* Work instructions
From the entries below, reproduce exactly the line containing "port lands. -/", the line containing "def State.actCmd (s", and every line in between, with nothing added.

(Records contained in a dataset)
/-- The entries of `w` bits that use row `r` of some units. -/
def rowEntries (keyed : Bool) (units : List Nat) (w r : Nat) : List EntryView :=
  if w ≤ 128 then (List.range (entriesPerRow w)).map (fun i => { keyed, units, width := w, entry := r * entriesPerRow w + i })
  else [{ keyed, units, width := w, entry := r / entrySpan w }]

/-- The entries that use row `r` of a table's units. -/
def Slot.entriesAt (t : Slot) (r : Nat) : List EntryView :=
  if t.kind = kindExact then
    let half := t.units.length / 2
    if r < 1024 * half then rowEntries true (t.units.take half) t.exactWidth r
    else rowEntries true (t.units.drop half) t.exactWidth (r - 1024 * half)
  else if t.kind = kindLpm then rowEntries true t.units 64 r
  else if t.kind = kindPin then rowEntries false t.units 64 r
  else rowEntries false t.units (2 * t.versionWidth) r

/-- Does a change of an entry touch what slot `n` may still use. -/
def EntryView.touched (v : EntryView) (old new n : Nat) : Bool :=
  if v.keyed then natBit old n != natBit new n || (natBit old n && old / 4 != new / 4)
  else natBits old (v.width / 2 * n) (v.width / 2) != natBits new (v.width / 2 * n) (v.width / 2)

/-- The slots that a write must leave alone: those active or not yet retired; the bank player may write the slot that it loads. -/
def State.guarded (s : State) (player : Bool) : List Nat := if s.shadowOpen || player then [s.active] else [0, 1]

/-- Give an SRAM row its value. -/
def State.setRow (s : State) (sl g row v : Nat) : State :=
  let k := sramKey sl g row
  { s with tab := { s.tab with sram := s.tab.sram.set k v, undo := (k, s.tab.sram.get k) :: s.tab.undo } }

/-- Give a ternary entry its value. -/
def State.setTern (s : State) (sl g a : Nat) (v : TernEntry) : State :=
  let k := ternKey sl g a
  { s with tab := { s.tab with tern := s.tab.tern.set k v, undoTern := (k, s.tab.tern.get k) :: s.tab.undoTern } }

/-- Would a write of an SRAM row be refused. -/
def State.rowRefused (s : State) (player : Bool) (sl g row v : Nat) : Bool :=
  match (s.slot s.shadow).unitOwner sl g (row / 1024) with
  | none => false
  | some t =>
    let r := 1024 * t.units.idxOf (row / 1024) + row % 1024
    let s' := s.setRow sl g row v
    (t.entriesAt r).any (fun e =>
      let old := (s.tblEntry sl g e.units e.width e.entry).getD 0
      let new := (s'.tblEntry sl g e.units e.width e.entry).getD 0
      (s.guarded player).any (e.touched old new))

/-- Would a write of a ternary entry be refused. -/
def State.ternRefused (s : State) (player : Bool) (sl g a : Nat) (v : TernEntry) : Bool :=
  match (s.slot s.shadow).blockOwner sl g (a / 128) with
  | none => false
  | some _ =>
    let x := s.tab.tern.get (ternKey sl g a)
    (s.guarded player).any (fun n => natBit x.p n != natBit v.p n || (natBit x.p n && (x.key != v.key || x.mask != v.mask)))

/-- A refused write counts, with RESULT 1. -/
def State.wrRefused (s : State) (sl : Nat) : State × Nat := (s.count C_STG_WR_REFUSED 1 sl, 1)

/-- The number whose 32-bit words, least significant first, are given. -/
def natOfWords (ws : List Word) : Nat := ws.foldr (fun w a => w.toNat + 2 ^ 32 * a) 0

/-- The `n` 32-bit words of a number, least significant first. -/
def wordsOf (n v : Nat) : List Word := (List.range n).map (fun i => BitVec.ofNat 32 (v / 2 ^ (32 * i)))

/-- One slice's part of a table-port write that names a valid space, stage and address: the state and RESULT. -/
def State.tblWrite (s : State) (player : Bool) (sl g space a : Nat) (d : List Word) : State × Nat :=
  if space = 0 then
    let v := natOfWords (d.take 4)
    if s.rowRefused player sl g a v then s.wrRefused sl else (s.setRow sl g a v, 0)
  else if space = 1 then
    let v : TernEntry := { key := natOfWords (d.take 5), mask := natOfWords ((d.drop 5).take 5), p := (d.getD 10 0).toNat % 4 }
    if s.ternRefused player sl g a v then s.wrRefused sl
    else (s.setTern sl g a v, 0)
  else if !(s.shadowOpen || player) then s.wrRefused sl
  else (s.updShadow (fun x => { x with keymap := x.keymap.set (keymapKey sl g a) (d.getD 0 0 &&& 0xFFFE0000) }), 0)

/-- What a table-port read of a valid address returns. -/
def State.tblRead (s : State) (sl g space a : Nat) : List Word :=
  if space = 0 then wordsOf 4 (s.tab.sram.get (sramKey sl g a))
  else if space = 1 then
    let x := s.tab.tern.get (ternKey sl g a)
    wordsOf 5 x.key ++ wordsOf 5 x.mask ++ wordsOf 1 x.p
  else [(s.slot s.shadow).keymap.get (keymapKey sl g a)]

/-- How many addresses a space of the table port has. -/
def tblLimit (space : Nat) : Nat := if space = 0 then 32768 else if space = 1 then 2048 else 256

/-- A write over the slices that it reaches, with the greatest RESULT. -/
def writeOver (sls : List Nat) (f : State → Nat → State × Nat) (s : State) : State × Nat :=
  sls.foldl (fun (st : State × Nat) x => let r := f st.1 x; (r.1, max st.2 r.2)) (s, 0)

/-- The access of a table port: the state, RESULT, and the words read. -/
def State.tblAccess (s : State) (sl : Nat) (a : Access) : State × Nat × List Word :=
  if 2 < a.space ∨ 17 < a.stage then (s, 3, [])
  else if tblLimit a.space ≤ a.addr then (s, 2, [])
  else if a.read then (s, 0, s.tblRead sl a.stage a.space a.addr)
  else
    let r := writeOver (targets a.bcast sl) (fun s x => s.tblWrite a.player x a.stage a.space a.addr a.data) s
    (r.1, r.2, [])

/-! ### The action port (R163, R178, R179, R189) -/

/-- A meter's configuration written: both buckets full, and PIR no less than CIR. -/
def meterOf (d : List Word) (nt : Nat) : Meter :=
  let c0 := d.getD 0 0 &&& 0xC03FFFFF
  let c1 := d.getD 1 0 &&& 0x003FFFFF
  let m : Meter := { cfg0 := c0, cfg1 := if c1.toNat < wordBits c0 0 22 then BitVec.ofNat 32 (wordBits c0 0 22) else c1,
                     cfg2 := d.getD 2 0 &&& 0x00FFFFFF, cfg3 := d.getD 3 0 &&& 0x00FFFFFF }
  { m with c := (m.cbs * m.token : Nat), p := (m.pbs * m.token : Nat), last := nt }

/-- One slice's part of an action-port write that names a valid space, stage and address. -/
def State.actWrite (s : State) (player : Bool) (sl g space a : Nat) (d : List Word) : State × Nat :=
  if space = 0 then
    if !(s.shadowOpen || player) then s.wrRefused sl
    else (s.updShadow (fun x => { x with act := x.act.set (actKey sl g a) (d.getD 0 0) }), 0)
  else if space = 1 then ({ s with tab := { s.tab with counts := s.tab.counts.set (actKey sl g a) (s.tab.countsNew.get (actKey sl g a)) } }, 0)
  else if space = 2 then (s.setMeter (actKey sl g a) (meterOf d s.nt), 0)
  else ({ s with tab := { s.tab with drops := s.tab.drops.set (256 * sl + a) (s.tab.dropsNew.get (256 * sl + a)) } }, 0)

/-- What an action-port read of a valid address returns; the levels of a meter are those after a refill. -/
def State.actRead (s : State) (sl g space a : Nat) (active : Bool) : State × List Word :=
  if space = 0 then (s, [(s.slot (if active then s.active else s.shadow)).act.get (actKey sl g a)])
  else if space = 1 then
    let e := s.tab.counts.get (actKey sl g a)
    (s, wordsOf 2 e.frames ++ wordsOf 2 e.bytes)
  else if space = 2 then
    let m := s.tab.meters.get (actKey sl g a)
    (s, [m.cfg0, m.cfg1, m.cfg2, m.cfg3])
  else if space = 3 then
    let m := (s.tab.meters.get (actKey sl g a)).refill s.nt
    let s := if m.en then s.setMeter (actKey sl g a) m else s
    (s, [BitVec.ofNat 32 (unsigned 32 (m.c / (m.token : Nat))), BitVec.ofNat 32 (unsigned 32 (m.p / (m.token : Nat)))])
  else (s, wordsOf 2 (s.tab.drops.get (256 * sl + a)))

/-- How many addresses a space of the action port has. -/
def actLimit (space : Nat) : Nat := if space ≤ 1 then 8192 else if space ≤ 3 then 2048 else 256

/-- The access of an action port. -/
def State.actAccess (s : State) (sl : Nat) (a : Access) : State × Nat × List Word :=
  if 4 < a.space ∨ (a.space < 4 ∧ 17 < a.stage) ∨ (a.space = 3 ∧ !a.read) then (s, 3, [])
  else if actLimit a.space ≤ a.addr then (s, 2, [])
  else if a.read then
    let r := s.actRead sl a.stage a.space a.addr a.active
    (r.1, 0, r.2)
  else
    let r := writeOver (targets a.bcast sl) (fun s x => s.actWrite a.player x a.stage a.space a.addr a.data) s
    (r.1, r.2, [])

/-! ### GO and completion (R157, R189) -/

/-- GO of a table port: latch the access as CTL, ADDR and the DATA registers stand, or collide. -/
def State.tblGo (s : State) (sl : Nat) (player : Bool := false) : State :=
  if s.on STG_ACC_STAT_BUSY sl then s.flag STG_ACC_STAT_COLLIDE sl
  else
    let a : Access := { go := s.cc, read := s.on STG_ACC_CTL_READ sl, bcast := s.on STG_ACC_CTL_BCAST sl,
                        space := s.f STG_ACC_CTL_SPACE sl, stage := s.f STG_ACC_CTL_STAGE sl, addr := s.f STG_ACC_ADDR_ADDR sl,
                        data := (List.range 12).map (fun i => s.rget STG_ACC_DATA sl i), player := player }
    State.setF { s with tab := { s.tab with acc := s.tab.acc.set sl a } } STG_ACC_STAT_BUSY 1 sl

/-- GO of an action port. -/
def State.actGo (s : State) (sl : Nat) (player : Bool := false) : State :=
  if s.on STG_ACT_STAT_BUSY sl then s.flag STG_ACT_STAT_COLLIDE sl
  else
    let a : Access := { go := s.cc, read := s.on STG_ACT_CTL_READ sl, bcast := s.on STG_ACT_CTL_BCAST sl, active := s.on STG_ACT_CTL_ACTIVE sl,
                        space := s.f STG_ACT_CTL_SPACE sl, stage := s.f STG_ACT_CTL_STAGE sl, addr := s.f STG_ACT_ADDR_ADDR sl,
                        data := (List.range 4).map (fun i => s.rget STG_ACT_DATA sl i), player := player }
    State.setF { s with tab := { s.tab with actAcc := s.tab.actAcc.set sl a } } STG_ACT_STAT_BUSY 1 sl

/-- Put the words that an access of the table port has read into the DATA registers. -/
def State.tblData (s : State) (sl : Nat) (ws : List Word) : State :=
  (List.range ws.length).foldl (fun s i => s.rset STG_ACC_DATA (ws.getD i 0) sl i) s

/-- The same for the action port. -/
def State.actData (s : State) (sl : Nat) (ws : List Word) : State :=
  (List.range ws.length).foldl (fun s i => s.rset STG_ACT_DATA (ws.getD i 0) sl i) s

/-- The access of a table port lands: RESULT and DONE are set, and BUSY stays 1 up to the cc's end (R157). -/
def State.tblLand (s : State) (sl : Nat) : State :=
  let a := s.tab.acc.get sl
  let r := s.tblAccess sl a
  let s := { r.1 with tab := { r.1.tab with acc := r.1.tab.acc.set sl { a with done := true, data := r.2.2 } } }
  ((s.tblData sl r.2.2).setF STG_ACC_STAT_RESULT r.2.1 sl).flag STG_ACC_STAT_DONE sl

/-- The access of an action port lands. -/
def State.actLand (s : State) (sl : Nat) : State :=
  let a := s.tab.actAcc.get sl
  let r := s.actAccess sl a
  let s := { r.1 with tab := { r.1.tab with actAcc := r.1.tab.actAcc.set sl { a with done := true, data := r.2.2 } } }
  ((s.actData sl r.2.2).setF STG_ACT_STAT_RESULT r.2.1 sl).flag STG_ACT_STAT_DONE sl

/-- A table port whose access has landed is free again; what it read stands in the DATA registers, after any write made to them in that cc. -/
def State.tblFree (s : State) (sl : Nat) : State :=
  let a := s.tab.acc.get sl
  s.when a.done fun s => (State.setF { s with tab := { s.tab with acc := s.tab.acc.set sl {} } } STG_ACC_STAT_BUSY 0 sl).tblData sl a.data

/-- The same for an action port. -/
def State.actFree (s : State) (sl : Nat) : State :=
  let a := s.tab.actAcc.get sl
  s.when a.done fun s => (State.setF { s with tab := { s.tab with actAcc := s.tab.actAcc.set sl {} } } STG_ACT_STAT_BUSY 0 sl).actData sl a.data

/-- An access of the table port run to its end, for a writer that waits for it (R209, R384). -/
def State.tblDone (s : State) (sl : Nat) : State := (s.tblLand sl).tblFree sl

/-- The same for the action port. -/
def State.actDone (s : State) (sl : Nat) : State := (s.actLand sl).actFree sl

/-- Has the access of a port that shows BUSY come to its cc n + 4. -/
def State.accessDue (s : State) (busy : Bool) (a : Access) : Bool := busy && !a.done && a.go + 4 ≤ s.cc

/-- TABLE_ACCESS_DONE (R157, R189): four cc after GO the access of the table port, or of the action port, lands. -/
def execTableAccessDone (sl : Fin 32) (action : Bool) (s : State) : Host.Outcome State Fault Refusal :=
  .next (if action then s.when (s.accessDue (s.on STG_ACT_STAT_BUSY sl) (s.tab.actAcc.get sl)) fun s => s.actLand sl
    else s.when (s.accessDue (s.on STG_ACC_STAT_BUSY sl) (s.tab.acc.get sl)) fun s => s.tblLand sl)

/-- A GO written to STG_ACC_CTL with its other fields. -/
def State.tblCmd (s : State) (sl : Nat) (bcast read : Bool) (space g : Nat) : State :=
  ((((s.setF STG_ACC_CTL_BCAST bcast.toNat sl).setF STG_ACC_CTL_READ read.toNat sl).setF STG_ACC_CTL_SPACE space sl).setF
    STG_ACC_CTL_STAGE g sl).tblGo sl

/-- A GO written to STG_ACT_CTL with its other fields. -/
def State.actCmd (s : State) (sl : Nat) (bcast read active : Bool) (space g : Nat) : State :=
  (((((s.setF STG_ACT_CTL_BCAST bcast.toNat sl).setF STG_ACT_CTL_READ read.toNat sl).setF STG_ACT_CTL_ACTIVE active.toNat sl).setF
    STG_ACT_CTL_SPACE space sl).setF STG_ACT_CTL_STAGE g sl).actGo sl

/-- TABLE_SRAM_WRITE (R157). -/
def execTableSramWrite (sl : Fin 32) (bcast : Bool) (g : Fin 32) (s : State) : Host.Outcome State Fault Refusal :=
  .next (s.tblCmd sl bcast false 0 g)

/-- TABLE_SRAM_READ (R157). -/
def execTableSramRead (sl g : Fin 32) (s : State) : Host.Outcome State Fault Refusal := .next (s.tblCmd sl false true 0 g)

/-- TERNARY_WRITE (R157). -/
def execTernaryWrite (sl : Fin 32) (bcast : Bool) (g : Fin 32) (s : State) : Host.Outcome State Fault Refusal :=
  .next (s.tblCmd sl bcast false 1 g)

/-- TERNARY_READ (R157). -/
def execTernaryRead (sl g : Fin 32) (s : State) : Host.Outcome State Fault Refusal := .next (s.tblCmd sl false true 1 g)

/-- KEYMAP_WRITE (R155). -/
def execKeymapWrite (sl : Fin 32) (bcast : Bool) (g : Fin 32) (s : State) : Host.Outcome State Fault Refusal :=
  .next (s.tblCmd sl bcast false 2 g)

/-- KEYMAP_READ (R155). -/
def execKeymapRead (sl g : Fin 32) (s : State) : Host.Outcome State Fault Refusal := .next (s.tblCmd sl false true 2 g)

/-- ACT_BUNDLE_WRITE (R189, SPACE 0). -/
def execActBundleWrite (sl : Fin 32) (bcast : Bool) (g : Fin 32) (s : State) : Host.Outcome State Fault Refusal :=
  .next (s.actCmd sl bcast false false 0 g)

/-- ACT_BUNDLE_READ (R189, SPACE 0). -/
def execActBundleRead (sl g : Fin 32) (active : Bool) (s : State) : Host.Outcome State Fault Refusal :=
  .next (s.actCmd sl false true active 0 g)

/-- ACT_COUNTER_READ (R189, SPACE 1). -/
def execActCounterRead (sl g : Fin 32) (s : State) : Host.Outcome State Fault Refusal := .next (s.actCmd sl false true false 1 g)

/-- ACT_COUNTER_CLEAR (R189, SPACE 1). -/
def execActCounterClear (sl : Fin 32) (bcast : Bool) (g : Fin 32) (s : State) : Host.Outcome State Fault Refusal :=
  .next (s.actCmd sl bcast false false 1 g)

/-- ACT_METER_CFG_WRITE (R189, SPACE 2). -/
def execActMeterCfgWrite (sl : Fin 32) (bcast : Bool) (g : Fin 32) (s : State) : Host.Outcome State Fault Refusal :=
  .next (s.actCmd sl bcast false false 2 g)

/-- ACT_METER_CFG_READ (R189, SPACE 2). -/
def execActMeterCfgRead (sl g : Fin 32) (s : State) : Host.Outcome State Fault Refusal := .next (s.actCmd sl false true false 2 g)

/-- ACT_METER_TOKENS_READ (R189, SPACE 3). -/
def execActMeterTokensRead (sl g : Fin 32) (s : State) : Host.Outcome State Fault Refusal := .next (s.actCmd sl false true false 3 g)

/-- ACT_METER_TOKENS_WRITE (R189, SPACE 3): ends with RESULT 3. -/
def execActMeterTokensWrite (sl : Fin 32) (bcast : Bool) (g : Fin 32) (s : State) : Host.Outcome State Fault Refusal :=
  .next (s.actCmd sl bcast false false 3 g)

* Task result
/-- The access of an action port lands. -/
def State.actLand (s : State) (sl : Nat) : State :=
  let a := s.tab.actAcc.get sl
  let r := s.actAccess sl a
  let s := { r.1 with tab := { r.1.tab with actAcc := r.1.tab.actAcc.set sl { a with done := true, data := r.2.2 } } }
  ((s.actData sl r.2.2).setF STG_ACT_STAT_RESULT r.2.1 sl).flag STG_ACT_STAT_DONE sl

/-- A table port whose access has landed is free again; what it read stands in the DATA registers, after any write made to them in that cc. -/
def State.tblFree (s : State) (sl : Nat) : State :=
  let a := s.tab.acc.get sl
  s.when a.done fun s => (State.setF { s with tab := { s.tab with acc := s.tab.acc.set sl {} } } STG_ACC_STAT_BUSY 0 sl).tblData sl a.data

/-- The same for an action port. -/
def State.actFree (s : State) (sl : Nat) : State :=
  let a := s.tab.actAcc.get sl
  s.when a.done fun s => (State.setF { s with tab := { s.tab with actAcc := s.tab.actAcc.set sl {} } } STG_ACT_STAT_BUSY 0 sl).actData sl a.data

/-- An access of the table port run to its end, for a writer that waits for it (R209, R384). -/
def State.tblDone (s : State) (sl : Nat) : State := (s.tblLand sl).tblFree sl

/-- The same for the action port. -/
def State.actDone (s : State) (sl : Nat) : State := (s.actLand sl).actFree sl

/-- Has the access of a port that shows BUSY come to its cc n + 4. -/
def State.accessDue (s : State) (busy : Bool) (a : Access) : Bool := busy && !a.done && a.go + 4 ≤ s.cc

/-- TABLE_ACCESS_DONE (R157, R189): four cc after GO the access of the table port, or of the action port, lands. -/
def execTableAccessDone (sl : Fin 32) (action : Bool) (s : State) : Host.Outcome State Fault Refusal :=
  .next (if action then s.when (s.accessDue (s.on STG_ACT_STAT_BUSY sl) (s.tab.actAcc.get sl)) fun s => s.actLand sl
    else s.when (s.accessDue (s.on STG_ACC_STAT_BUSY sl) (s.tab.acc.get sl)) fun s => s.tblLand sl)

/-- A GO written to STG_ACC_CTL with its other fields. -/
def State.tblCmd (s : State) (sl : Nat) (bcast read : Bool) (space g : Nat) : State :=
  ((((s.setF STG_ACC_CTL_BCAST bcast.toNat sl).setF STG_ACC_CTL_READ read.toNat sl).setF STG_ACC_CTL_SPACE space sl).setF
    STG_ACC_CTL_STAGE g sl).tblGo sl

/-- A GO written to STG_ACT_CTL with its other fields. -/
def State.actCmd (s : State) (sl : Nat) (bcast read active : Bool) (space g : Nat) : State :=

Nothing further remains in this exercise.